WORK INSTRUCTIONS: Copy the full listing exactly, word for word.

MATERIAL SHOWN: Begin

-- ==== Sys2Proof/Machine/Display.lean ====
section
/-! DEFINITION. The display instructions 00E0 and Dxyn (spec/40_display.md, rules R100 to R103). -/

namespace Sys2Proof.Machine

/-- The clear display: every pixel 0 (R101). -/
def clearFb : Framebuffer := Vector.replicate 32 (Vector.replicate 64 false)

/-- `getPixel`, for coordinates on the grid; 0 off it, where no caller asks (R43, R100). -/
def pixelAt (f : Framebuffer) (x y : Nat) : Bool :=
  if h : y < 32 then if h' : x < 64 then (f[y])[x] else false else false

/-- The XOR of one pixel of the grid with 1 (R100, R103). -/
def flipPixel (f : Framebuffer) (x : Fin 64) (y : Fin 32) : Framebuffer :=
  f.set y.val ((f[y.val]).set x.val (!(f[y.val])[x.val]))

/-- `XorPixel(px, py)`: the framebuffer after it and the pixel before it, by the edge policy (R103). -/
def xorPixel (e : DisplayEdge) (f : Framebuffer) (px py : Nat) : Except Cause (Framebuffer × Bool) :=
  if e = .reject ∧ (px > 63 ∨ py > 31) then .error (.addressOutOfRange (.display px py))
  else .ok (flipPixel f (Fin.ofNat 64 px) (Fin.ofNat 32 py), pixelAt f (px % 64) (py % 32))

/-- The columns `cs` of one sprite row, left to right, bit 7 leftmost; the accumulator is the framebuffer and the
collision so far (R102, D6). -/
def drawColumns (e : DisplayEdge) (b : Byte) (vx py : Nat) :
    List Nat → Framebuffer × Bool → Except Cause (Framebuffer × Bool)
  | [], acc => .ok acc
  | c :: cs, acc =>
    if b.getLsbD (7 - c) then
      match xorPixel e acc.1 (vx + c) py with
      | .ok (f, old) => drawColumns e b vx py cs (f, acc.2 || old)
      | .error err => .error err
    else drawColumns e b vx py cs acc

/-- The sprite rows `rs`, top to bottom: each row's byte is read before its pixels are touched (R102, R205). -/
def State.drawRows (s : State) (vx vy : Nat) :
    List Nat → Framebuffer × Bool → Except Cause (Framebuffer × Bool)
  | [], acc => .ok acc
  | r :: rs, acc =>
    match s.memRead (s.effAddr r) with
    | .ok b =>
      match drawColumns s.config.displayEdge b vx (vy + r) (List.range 8) acc with
      | .ok acc' => s.drawRows vx vy rs acc'
      | .error err => .error err
    | .error err => .error err

/-- Draws the sprite of `n` rows at `I` with its top left pixel at (vx, vy): the framebuffer and the collision (R102). -/
def State.drawSprite (s : State) (vx vy n : Nat) : Except Cause (Framebuffer × Bool) :=
  s.drawRows vx vy (List.range n) (s.fb, false)

/-- 00E0 (R101). -/
def execCls (s : State) : Result := .next ((s.advance.setFb clearFb).setDraw true)

/-- Dxyn (R102): Vx, Vy and I are read first, VF is written last. -/
def execDrw (x y : RegIdx) (n : Nibble) (s : State) : Result :=
  s.finish (encode (.drw x y n))
    (match s.drawSprite (s.reg x).toNat (s.reg y).toNat n.toNat with
     | .ok (f, hit) => .ok (((s.advance.setFb f).setReg 15 (flagByte hit)).setDraw true)
     | .error err => .error err)

end Sys2Proof.Machine
end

MATERIAL SHOWN: End

REPLY TO THE TASK:
-- ==== Sys2Proof/Machine/Display.lean ====
section
/-! DEFINITION. The display instructions 00E0 and Dxyn (spec/40_display.md, rules R100 to R103). -/

namespace Sys2Proof.Machine

/-- The clear display: every pixel 0 (R101). -/
def clearFb : Framebuffer := Vector.replicate 32 (Vector.replicate 64 false)

/-- `getPixel`, for coordinates on the grid; 0 off it, where no caller asks (R43, R100). -/
def pixelAt (f : Framebuffer) (x y : Nat) : Bool :=
  if h : y < 32 then if h' : x < 64 then (f[y])[x] else false else false

/-- The XOR of one pixel of the grid with 1 (R100, R103). -/
def flipPixel (f : Framebuffer) (x : Fin 64) (y : Fin 32) : Framebuffer :=
  f.set y.val ((f[y.val]).set x.val (!(f[y.val])[x.val]))

/-- `XorPixel(px, py)`: the framebuffer after it and the pixel before it, by the edge policy (R103). -/
def xorPixel (e : DisplayEdge) (f : Framebuffer) (px py : Nat) : Except Cause (Framebuffer × Bool) :=
  if e = .reject ∧ (px > 63 ∨ py > 31) then .error (.addressOutOfRange (.display px py))
  else .ok (flipPixel f (Fin.ofNat 64 px) (Fin.ofNat 32 py), pixelAt f (px % 64) (py % 32))

/-- The columns `cs` of one sprite row, left to right, bit 7 leftmost; the accumulator is the framebuffer and the
collision so far (R102, D6). -/
def drawColumns (e : DisplayEdge) (b : Byte) (vx py : Nat) :
    List Nat → Framebuffer × Bool → Except Cause (Framebuffer × Bool)
  | [], acc => .ok acc
  | c :: cs, acc =>
    if b.getLsbD (7 - c) then
      match xorPixel e acc.1 (vx + c) py with
      | .ok (f, old) => drawColumns e b vx py cs (f, acc.2 || old)
      | .error err => .error err
    else drawColumns e b vx py cs acc

/-- The sprite rows `rs`, top to bottom: each row's byte is read before its pixels are touched (R102, R205). -/
def State.drawRows (s : State) (vx vy : Nat) :
    List Nat → Framebuffer × Bool → Except Cause (Framebuffer × Bool)
  | [], acc => .ok acc
  | r :: rs, acc =>
    match s.memRead (s.effAddr r) with
    | .ok b =>
      match drawColumns s.config.displayEdge b vx (vy + r) (List.range 8) acc with
      | .ok acc' => s.drawRows vx vy rs acc'
      | .error err => .error err
    | .error err => .error err

/-- Draws the sprite of `n` rows at `I` with its top left pixel at (vx, vy): the framebuffer and the collision (R102). -/
def State.drawSprite (s : State) (vx vy n : Nat) : Except Cause (Framebuffer × Bool) :=
  s.drawRows vx vy (List.range n) (s.fb, false)

/-- 00E0 (R101). -/
def execCls (s : State) : Result := .next ((s.advance.setFb clearFb).setDraw true)

/-- Dxyn (R102): Vx, Vy and I are read first, VF is written last. -/
def execDrw (x y : RegIdx) (n : Nibble) (s : State) : Result :=
  s.finish (encode (.drw x y n))
    (match s.drawSprite (s.reg x).toNat (s.reg y).toNat n.toNat with
     | .ok (f, hit) => .ok (((s.advance.setFb f).setReg 15 (flagByte hit)).setDraw true)
     | .error err => .error err)

end Sys2Proof.Machine
end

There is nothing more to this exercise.